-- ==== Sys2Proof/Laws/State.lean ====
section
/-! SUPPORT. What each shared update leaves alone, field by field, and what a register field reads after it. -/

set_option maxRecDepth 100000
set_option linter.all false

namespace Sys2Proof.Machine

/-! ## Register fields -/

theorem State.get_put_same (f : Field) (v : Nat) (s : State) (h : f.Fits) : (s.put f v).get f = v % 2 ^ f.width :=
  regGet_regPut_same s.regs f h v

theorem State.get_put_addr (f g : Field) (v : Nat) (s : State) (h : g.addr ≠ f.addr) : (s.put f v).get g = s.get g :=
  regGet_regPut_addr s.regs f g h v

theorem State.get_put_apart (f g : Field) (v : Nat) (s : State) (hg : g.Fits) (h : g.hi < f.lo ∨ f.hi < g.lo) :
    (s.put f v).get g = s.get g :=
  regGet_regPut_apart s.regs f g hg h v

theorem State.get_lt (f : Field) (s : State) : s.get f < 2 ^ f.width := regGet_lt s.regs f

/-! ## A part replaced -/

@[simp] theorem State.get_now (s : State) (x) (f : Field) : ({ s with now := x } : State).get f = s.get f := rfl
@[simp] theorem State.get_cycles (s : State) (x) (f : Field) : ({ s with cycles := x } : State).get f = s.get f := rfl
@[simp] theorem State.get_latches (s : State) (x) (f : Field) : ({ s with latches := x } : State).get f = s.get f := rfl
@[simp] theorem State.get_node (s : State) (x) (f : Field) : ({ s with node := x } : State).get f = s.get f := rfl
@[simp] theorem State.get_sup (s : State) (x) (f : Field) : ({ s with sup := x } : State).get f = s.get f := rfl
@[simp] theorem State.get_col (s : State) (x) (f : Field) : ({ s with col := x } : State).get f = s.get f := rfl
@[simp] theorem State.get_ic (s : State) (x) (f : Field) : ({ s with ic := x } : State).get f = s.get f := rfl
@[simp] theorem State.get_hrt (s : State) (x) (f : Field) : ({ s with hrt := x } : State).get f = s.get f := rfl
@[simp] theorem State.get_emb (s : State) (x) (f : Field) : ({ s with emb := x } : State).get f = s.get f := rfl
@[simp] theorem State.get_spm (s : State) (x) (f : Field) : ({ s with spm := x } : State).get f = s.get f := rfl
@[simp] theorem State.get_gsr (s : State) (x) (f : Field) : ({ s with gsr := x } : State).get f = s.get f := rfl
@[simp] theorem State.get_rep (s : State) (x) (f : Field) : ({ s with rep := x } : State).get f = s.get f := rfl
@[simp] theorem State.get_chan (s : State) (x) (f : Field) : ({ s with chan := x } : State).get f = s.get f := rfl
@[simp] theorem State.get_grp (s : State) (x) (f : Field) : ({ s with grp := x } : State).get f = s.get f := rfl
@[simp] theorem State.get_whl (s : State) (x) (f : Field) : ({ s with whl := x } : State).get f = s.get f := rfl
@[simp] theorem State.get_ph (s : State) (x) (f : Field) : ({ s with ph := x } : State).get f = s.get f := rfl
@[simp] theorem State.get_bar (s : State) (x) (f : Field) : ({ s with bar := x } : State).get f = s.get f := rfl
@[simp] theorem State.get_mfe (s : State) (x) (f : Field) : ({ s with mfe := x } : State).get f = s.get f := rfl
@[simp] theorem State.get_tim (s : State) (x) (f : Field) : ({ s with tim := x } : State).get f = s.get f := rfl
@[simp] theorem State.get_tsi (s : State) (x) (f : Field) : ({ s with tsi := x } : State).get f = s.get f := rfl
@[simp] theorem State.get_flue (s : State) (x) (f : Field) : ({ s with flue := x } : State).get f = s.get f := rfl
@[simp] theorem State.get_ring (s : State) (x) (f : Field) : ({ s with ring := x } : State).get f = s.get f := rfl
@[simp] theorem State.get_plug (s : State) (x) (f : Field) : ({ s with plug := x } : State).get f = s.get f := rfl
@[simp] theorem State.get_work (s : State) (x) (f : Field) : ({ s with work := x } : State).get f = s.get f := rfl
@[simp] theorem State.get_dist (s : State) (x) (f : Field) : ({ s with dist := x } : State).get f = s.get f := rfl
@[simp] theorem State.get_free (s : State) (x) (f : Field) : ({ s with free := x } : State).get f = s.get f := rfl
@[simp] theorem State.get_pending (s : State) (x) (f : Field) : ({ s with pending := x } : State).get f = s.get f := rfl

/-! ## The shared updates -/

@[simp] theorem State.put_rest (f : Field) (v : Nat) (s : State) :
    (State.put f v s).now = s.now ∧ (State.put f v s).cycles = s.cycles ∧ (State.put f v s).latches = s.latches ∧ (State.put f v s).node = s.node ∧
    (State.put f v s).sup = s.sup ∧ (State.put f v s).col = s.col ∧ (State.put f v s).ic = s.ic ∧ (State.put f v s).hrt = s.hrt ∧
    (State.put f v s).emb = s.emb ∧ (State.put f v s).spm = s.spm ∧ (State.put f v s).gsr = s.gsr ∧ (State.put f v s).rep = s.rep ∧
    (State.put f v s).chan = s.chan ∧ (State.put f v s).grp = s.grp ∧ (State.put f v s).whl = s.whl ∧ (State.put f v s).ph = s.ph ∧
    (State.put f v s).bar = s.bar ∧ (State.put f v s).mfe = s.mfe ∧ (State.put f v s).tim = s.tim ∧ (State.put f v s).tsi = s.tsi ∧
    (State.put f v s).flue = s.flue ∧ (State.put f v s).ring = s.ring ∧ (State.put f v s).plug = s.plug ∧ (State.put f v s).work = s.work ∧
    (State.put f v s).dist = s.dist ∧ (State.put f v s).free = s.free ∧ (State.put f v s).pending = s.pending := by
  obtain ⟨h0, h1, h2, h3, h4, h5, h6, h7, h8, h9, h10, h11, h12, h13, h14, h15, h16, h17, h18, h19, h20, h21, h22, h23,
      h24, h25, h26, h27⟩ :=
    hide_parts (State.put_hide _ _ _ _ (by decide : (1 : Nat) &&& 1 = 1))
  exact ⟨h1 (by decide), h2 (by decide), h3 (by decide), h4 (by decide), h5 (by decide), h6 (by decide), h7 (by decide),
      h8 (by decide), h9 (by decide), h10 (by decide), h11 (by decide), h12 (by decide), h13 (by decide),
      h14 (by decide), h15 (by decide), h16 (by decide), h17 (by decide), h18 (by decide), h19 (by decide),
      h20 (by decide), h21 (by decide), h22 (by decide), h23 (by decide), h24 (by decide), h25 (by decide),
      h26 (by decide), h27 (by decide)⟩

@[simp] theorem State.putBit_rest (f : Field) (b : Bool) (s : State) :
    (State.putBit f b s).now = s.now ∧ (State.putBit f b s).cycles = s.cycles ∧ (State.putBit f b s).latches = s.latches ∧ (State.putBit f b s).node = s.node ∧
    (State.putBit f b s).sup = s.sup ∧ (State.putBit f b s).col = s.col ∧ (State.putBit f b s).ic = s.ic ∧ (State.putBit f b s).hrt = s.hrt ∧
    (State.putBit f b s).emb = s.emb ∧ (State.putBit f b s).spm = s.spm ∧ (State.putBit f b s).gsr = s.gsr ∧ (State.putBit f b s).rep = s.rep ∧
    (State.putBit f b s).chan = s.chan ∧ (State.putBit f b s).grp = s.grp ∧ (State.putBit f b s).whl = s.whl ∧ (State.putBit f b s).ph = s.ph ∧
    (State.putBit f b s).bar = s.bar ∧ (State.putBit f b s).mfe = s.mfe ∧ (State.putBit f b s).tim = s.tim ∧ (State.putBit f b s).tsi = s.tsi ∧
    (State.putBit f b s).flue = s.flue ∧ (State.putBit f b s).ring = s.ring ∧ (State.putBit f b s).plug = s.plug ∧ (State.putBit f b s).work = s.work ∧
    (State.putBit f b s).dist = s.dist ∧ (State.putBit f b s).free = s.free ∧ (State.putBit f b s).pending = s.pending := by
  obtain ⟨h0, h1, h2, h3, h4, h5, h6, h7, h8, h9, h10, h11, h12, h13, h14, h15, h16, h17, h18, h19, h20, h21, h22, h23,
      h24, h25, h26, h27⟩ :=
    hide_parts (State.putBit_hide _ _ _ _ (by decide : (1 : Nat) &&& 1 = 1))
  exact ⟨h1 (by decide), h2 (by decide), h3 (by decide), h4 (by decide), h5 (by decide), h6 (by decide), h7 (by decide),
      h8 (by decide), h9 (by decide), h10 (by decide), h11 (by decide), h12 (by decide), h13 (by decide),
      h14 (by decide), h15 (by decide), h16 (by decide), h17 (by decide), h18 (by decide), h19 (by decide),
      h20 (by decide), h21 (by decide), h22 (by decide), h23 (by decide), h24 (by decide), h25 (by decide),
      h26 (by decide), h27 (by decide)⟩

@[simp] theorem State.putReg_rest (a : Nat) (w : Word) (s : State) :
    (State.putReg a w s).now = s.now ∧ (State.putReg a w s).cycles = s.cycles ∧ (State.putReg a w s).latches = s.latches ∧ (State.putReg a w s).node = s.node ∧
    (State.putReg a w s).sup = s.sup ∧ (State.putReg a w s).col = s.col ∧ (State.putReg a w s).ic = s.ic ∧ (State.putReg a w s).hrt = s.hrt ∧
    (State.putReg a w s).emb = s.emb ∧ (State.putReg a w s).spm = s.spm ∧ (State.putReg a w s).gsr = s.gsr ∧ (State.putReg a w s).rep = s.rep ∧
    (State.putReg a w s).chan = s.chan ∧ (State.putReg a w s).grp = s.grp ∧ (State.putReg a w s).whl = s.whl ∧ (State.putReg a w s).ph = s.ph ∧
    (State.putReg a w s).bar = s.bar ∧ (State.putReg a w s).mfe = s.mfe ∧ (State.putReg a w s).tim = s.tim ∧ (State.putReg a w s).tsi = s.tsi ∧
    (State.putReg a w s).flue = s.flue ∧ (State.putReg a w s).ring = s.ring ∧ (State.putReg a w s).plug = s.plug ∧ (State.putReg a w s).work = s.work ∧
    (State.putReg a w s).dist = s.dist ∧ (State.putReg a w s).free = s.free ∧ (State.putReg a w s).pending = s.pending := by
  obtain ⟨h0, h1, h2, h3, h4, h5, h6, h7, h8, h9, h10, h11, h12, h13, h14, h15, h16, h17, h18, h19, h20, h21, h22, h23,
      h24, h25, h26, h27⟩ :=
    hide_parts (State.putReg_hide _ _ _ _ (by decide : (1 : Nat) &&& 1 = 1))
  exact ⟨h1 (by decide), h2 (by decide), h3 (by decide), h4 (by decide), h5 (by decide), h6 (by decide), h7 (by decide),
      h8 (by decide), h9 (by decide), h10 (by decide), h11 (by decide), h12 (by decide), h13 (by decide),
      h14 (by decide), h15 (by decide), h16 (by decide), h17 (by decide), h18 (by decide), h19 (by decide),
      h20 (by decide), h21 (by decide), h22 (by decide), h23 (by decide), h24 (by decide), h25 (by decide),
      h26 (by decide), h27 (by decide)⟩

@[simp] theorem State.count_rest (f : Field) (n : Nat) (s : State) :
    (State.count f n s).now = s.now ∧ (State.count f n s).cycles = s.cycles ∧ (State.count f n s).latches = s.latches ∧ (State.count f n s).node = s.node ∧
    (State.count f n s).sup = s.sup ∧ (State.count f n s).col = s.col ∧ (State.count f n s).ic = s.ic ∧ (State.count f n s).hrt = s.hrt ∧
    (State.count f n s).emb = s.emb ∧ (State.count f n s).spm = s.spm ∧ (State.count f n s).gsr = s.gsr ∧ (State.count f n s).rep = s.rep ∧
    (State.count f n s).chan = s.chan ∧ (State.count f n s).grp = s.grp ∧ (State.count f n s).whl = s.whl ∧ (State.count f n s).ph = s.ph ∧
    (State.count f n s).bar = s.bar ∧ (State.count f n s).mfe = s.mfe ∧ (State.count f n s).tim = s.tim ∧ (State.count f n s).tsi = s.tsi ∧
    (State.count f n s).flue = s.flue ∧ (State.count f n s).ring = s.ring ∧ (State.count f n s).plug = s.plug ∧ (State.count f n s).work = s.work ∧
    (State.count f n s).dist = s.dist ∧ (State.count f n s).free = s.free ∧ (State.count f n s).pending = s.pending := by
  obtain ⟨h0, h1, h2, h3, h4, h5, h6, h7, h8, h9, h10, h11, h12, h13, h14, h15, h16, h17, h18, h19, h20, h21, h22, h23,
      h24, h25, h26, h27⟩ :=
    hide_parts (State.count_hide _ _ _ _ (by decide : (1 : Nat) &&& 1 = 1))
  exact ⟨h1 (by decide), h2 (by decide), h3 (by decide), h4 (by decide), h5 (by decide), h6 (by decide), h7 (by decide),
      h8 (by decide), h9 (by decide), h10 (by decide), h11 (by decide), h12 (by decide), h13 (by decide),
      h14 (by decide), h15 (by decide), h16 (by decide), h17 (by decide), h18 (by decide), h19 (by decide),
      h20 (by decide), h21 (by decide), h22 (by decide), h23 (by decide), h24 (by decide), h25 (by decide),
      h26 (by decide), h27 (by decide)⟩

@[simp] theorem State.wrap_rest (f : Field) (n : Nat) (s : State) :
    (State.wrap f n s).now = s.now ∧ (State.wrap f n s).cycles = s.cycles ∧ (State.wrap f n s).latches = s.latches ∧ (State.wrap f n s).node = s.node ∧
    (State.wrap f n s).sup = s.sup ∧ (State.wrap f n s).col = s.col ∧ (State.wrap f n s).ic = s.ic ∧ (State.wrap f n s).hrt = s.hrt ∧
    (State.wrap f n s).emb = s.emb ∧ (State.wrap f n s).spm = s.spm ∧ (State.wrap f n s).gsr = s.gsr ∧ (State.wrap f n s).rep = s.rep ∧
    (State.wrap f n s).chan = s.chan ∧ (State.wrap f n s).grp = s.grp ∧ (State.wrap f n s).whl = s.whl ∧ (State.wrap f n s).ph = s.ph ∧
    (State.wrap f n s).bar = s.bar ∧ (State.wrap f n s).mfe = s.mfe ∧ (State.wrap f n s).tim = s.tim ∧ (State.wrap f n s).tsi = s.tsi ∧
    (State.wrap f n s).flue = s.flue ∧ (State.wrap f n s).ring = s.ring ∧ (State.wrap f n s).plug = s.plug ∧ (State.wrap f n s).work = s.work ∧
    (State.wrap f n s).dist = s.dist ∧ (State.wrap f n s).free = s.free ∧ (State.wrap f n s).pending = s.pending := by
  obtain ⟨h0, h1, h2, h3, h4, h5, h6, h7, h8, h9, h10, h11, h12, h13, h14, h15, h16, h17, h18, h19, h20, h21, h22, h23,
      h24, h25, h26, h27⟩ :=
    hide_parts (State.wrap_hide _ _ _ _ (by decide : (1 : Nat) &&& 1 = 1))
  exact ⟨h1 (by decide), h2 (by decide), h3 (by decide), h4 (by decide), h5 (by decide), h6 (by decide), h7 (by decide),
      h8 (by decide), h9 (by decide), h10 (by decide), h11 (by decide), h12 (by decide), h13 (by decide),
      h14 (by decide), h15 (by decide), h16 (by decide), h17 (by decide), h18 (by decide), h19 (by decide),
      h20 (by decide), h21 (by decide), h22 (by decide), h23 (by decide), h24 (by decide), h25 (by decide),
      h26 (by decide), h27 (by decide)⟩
——
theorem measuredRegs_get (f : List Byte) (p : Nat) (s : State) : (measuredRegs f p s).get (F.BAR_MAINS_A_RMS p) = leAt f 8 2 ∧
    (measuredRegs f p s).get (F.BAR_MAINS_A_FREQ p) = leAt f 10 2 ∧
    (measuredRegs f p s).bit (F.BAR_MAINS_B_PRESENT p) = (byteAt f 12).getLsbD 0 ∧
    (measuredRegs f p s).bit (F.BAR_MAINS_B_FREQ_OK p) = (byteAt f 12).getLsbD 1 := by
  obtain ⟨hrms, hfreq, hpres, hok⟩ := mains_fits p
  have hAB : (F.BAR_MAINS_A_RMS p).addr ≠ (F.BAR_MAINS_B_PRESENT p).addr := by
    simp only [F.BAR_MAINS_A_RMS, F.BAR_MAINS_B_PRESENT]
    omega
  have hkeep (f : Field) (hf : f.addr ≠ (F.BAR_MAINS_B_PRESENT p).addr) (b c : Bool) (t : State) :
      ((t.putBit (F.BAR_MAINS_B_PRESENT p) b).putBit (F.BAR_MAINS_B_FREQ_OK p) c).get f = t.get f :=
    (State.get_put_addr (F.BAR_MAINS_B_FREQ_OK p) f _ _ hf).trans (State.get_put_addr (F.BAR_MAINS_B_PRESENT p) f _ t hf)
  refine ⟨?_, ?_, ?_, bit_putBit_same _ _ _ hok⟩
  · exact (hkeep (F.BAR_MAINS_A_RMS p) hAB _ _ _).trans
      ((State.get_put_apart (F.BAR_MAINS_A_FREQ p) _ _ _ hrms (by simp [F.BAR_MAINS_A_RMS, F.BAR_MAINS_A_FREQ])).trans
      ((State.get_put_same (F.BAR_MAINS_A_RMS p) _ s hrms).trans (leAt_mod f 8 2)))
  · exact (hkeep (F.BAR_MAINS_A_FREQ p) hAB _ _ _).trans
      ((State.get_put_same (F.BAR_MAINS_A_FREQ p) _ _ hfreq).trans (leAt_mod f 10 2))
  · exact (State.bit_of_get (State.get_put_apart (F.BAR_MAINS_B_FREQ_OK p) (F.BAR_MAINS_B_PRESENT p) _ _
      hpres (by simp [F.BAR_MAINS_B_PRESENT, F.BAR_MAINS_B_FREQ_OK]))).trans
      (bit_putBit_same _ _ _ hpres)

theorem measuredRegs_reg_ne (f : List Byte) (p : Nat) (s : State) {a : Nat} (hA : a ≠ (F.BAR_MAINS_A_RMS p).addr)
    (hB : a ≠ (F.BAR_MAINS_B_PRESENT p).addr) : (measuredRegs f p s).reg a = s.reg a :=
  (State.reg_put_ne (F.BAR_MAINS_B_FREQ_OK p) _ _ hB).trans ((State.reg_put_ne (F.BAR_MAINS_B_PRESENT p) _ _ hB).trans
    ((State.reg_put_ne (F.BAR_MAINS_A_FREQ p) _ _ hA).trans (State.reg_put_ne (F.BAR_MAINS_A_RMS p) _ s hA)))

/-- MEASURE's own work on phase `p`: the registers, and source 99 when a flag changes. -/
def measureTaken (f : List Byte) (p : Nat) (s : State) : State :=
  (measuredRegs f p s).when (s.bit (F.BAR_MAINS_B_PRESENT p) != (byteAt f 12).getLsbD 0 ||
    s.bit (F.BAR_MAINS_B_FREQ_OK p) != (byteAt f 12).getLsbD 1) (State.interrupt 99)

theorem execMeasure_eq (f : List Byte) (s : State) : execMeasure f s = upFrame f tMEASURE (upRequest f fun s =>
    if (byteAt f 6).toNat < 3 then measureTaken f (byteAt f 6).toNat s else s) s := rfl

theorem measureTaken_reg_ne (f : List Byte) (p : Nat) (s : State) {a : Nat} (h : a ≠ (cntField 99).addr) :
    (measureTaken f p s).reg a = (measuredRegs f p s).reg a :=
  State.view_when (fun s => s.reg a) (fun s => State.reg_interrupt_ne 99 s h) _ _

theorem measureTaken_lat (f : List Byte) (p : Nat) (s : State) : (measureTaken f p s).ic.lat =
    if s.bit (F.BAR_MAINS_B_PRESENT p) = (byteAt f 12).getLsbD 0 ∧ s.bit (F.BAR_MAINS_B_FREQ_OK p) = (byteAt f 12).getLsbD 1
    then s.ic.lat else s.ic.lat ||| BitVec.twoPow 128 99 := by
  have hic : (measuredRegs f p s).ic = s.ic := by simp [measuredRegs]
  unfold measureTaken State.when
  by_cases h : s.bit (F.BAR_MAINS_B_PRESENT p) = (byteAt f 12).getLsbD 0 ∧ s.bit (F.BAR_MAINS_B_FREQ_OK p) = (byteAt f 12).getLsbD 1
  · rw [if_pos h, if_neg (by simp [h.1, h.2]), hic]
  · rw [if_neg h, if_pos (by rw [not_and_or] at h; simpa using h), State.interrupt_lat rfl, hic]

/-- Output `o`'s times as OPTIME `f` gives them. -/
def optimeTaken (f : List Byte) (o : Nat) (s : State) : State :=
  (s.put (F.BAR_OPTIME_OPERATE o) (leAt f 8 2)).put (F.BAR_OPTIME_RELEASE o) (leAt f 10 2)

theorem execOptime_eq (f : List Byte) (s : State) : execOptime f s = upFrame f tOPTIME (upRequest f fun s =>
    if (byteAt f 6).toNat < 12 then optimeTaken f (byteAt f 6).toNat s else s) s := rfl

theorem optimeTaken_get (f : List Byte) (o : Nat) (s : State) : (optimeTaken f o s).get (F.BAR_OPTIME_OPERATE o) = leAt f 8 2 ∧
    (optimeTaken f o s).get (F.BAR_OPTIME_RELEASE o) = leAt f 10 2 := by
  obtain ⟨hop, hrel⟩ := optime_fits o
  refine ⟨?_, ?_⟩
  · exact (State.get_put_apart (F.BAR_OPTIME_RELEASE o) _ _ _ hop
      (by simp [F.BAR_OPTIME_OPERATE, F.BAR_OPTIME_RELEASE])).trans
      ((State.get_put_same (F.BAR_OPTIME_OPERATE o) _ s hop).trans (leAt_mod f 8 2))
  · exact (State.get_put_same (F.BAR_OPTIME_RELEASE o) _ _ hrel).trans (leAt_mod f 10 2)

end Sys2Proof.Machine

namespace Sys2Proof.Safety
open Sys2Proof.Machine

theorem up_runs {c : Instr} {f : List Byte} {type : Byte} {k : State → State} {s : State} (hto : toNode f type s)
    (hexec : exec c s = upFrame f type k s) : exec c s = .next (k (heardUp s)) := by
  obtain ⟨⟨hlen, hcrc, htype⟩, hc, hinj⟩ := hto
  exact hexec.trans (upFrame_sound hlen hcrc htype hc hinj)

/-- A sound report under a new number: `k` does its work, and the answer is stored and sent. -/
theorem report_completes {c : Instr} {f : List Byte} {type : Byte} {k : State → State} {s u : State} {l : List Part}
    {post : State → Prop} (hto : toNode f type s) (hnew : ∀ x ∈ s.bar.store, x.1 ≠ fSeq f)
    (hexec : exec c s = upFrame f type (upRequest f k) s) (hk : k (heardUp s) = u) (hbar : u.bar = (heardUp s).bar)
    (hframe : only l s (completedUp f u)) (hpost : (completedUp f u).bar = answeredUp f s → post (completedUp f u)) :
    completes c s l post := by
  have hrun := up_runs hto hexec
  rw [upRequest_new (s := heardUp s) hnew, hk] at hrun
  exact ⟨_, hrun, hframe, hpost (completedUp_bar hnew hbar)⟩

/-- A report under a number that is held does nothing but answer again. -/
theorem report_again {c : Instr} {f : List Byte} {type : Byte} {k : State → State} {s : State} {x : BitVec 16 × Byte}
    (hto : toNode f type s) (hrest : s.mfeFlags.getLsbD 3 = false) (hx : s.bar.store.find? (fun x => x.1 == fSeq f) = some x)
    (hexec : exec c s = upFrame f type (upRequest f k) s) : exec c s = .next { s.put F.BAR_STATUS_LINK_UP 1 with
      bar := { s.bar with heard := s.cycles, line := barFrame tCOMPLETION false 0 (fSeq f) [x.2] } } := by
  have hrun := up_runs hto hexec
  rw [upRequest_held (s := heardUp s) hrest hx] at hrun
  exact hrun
——
● **Requirement**: Search the listing for the word "hlen" and return each line that holds it.

● **Result**:
  obtain ⟨⟨hlen, hcrc, htype⟩, hc, hinj⟩ := hto
  exact hexec.trans (upFrame_sound hlen hcrc htype hc hinj)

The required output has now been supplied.